Google Summer of Code (hence GSoC) is a program offered by Google wherein university students can propose a project to open source software organisations. Mentors from the organisation’s community accept proposals and will guide the students through the work, which will be done over the summer break. Google sponsors the work done by the students by giving out a stipend to students who successfully complete their proposed project.
In 2016 I proposed a project involving improving WebRTC through Debian. They lend me out to Jitsi, an organisation that has several open-source software projects involving real-time audio and video communication. One of those projects is Jitsi Meet, which is a web (and now mobile(android, ios)) application which can be used to securely and anonymously communicate with (a group of) people over the internet.
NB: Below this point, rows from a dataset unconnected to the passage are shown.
-- ==== Sys2Proof/Certificates/Slice0/Obligations.lean ====
section
/-! DEFINITION. What is claimed of the TRJ9100's model. Every command answers a next state; each statement names the commands it is about,
says under which conditions on the state and the operands the command has its effect, what the next state then holds, and its frame: the
register fields and the parts of the state that stay as they were. -/

open Sys2Proof Sys2Proof.Machine

/-! ### Time (file 15) -/

/-- R503: a write of `TIME_ADJ` replaces the domain's remaining adjustment with the signed offset written, and every tick of the time block
(a step on an empty queue, log entry 1) slews in what R502 and PPM allow: no more than PPM × 10⁻⁶ ns (in units of 2⁻³² ns, rounded down,
log entry 5), in the direction of the adjustment, never past it, the increment held within the bounds of R502.
Completes: TIME_ADJ_WRITE. -/
def Obligations.TimeAdjustAndSlew : Prop :=
  (∀ (s : State) (d : DomIx) (v : Word), s.regsCanon = true → s.hostOpen = true →
    ∃ t, exec (.timeAdjWrite d v) s = .next t ∧ (t.dom d).adj = v.toInt * 2 ^ 32 ∧ (t.dom d).ns = (s.dom d).ns ∧
      (t.dom d).frac = (s.dom d).frac ∧ t.dom (1 - d) = s.dom (1 - d) ∧ t.rf (TIME_ADJ_REMAIN.NS d) = v.toNat ∧
      FieldsKept s t [TIME_ADJ.OFFSET_NS d, TIME_ADJ_REMAIN.NS d] ∧
      t = { s with regs := t.regs, time := { s.time with domA := t.time.domA, domB := t.time.domB } }) ∧
  (∀ (incr ppm : Nat) (x : Dom), x.frac < 2 ^ 32 → x.ns < 2 ^ 48 * 1000000000 →
    ∃ adv : Nat, incrMin ≤ adv ∧ adv ≤ incrMax ∧
      (domTick incr ppm x).ns * 2 ^ 32 + (domTick incr ppm x).frac =
        (x.ns * 2 ^ 32 + x.frac + adv) % (2 ^ 48 * 1000000000 * 2 ^ 32) ∧
      (0 ≤ x.adj → 0 ≤ (domTick incr ppm x).adj ∧ (domTick incr ppm x).adj ≤ x.adj) ∧
      (x.adj ≤ 0 → (domTick incr ppm x).adj ≤ 0 ∧ x.adj ≤ (domTick incr ppm x).adj) ∧
      (x.adj - (domTick incr ppm x).adj).natAbs ≤ ppm * 2 ^ 32 / 1000000)

/-- R504, R505, R510: an accepted load sets its domain to the time in the load registers with no fraction and no adjustment and shows it valid;
a refused one changes nothing but the error; a snapshot captures both domains and sets READY; a change of the stamping domain is stored at
once and takes effect at the second sync; the other domain is untouched.
R506, R507, R510: a sync of the cells remembers the time of both domains, ends the reload of loaded domains, and counts down to a change
of the stamping domain, which takes effect at the second sync; the domains themselves do not change.
Completes: TIME_LOAD, TIME_SNAP, STAMP_DOMAIN_WRITE, CELL_SYNC. -/
def Obligations.TimeLoadsSnapsAndCells : Prop :=
  (∀ (s : State) (d : DomIx), s.regsCanon = true → s.hostOpen = true → s.loadOk d = true →
    (∀ i < 4, s.rb (TIME_PULSE_CTRL.ARMED i) = false) →
    ∃ t, exec (.timeLoad d) s = .next t ∧
      t.dom d = { ns := s.rf (TIME_LOAD_SEC.SEC d) * 1000000000 + s.rf (TIME_LOAD_NS.NS d), frac := 0, adj := 0 } ∧
      t.dom (1 - d) = s.dom (1 - d) ∧ t.rf (TIME_ADJ_REMAIN.NS d) = 0 ∧ t.rf ⟨TIME_STATUS.w, 2 + d, 1⟩ = 0 ∧
      (s.configurable = true → t.lastKey = []) ∧ (s.configurable = false → t.lastKey = s.lastKey) ∧
      FieldsKept s t [TIME_ADJ_REMAIN.NS d, ⟨TIME_STATUS.w, 2 + d, 1⟩]) ∧
  (∀ (s : State) (d : DomIx), s.regsCanon = true → s.hostOpen = true → s.loadOk d = false →
    ∃ t, exec (.timeLoad d) s = .next t ∧ t.time = s.time ∧ t.rf TIME_ERR.LOAD_REFUSED = 1 ∧
      (s.rb TIME_ERR.LOAD_REFUSED = false → t.pendingBit 0xF00 = true) ∧
      FieldsKeptEv s t [TIME_ERR.LOAD_REFUSED, TIME_ERR_LOC.INDEX, TIME_ERR_LOC.KIND] ∧ SameButEvents s t) ∧
  (∀ (s : State), s.regsCanon = true → s.hostOpen = true →
    ∃ t, exec .timeSnap s = .next t ∧ t.rf TIME_SNAP.READY = 1 ∧
      (∀ d < 2, t.rf (TIME_SNAP_NS.NS d) = (s.dom d).ns % 1000000000 ∧ t.rf (TIME_SNAP_FRAC.FRAC d) = (s.dom d).frac % 2 ^ 32 ∧
        t.rf (TIME_SNAP_SEC.SEC d) = (s.dom d).ns / 1000000000 % 2 ^ 48) ∧
      FieldsKept s t [TIME_SNAP.READY, TIME_SNAP_NS.NS 0, TIME_SNAP_FRAC.FRAC 0, TIME_SNAP_SEC.SEC 0, TIME_SNAP_NS.NS 1,
        TIME_SNAP_FRAC.FRAC 1, TIME_SNAP_SEC.SEC 1] ∧ SameButRegs s t) ∧
  (∀ (s : State) (v : DomIx), s.regsCanon = true → s.hostOpen = true → s.rf TIME_STATUS.STAMP_ACTIVE ≠ v.val →
    ∃ t, exec (.stampDomainWrite v) s = .next t ∧ t.rf TIME_CFG.STAMP_DOMAIN = v.val ∧ t.time.stampIn = 2 ∧
      t.rf TIME_STATUS.STAMP_ACTIVE = s.rf TIME_STATUS.STAMP_ACTIVE ∧ FieldsKept s t [TIME_CFG.STAMP_DOMAIN] ∧
      t = { s with regs := t.regs, time := { s.time with stampIn := 2 } }) ∧
  (∀ (s : State) (cyc : BitVec 16) (bad : Option (Fin 1024)), s.regsCanon = true →
    ∃ t, exec (.cellSync cyc bad) s = .next t ∧ t.time.domA = s.time.domA ∧ t.time.domB = s.time.domB ∧
      t.time.stepA = false ∧ t.time.stepB = false ∧ t.time.syncA = s.time.domA.ns * 2 ^ 32 + s.time.domA.frac ∧
      t.time.syncB = s.time.domB.ns * 2 ^ 32 + s.time.domB.frac ∧ t.time.stampIn = s.time.stampIn - 1 ∧
      (s.time.stampIn = 1 → t.rf TIME_STATUS.STAMP_ACTIVE = s.rf TIME_CFG.STAMP_DOMAIN) ∧
      (s.time.stampIn ≠ 1 → t.rf TIME_STATUS.STAMP_ACTIVE = s.rf TIME_STATUS.STAMP_ACTIVE) ∧
      t.hostMem = s.hostMem ∧ t.pending = s.pending)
Jitsi Meet rivals the proprietary Skype and Google Hangouts, which currently dominate the video conferencing market.
This is how I ended up working on a transcription service for Jits Meet. The goal of of the project was to enable users to be able to have a transcript of their meeting taking place on Jitsi Meet. I was mentored and guided throughout the summer by Boris Grozev and Ingo Bauersachs. We ended up with an architecture where a single client (the browser of an user) locally collects all the audio packets coming into their conference, sends it to a http-server running the open-source speech-to-text library Sphinx4, which then sends the transcription back whenever it was completed. After that the client has to merge all transcription of user into a single file and publish it to everyone in the conference. This architecture did not end up being usable in the current Jitsi Meet application.
This year I have again been accepted as a GSoC student. Google has directly accepted the Jitsi organisation into GSoC 2017 and Jitsi has accepted my proposal to continue my work on the transcription service of last year. I will be mentored by Boris Grozev, Saúl Ibarra Corretgé and Damian Minkov.
The plan this year is to offload managing the transcription of a Jitsi Meet conference to a server-side application. We are planning to use Jigasi, a Java application currently used to be able to call people into a Jitsi Meet conference by SIP. We want to use it to join a conference, collect all the audio and either locally transcribe the audio with Sphinx4 or use an external speech-to-text API which are provided by for example Google or IBM.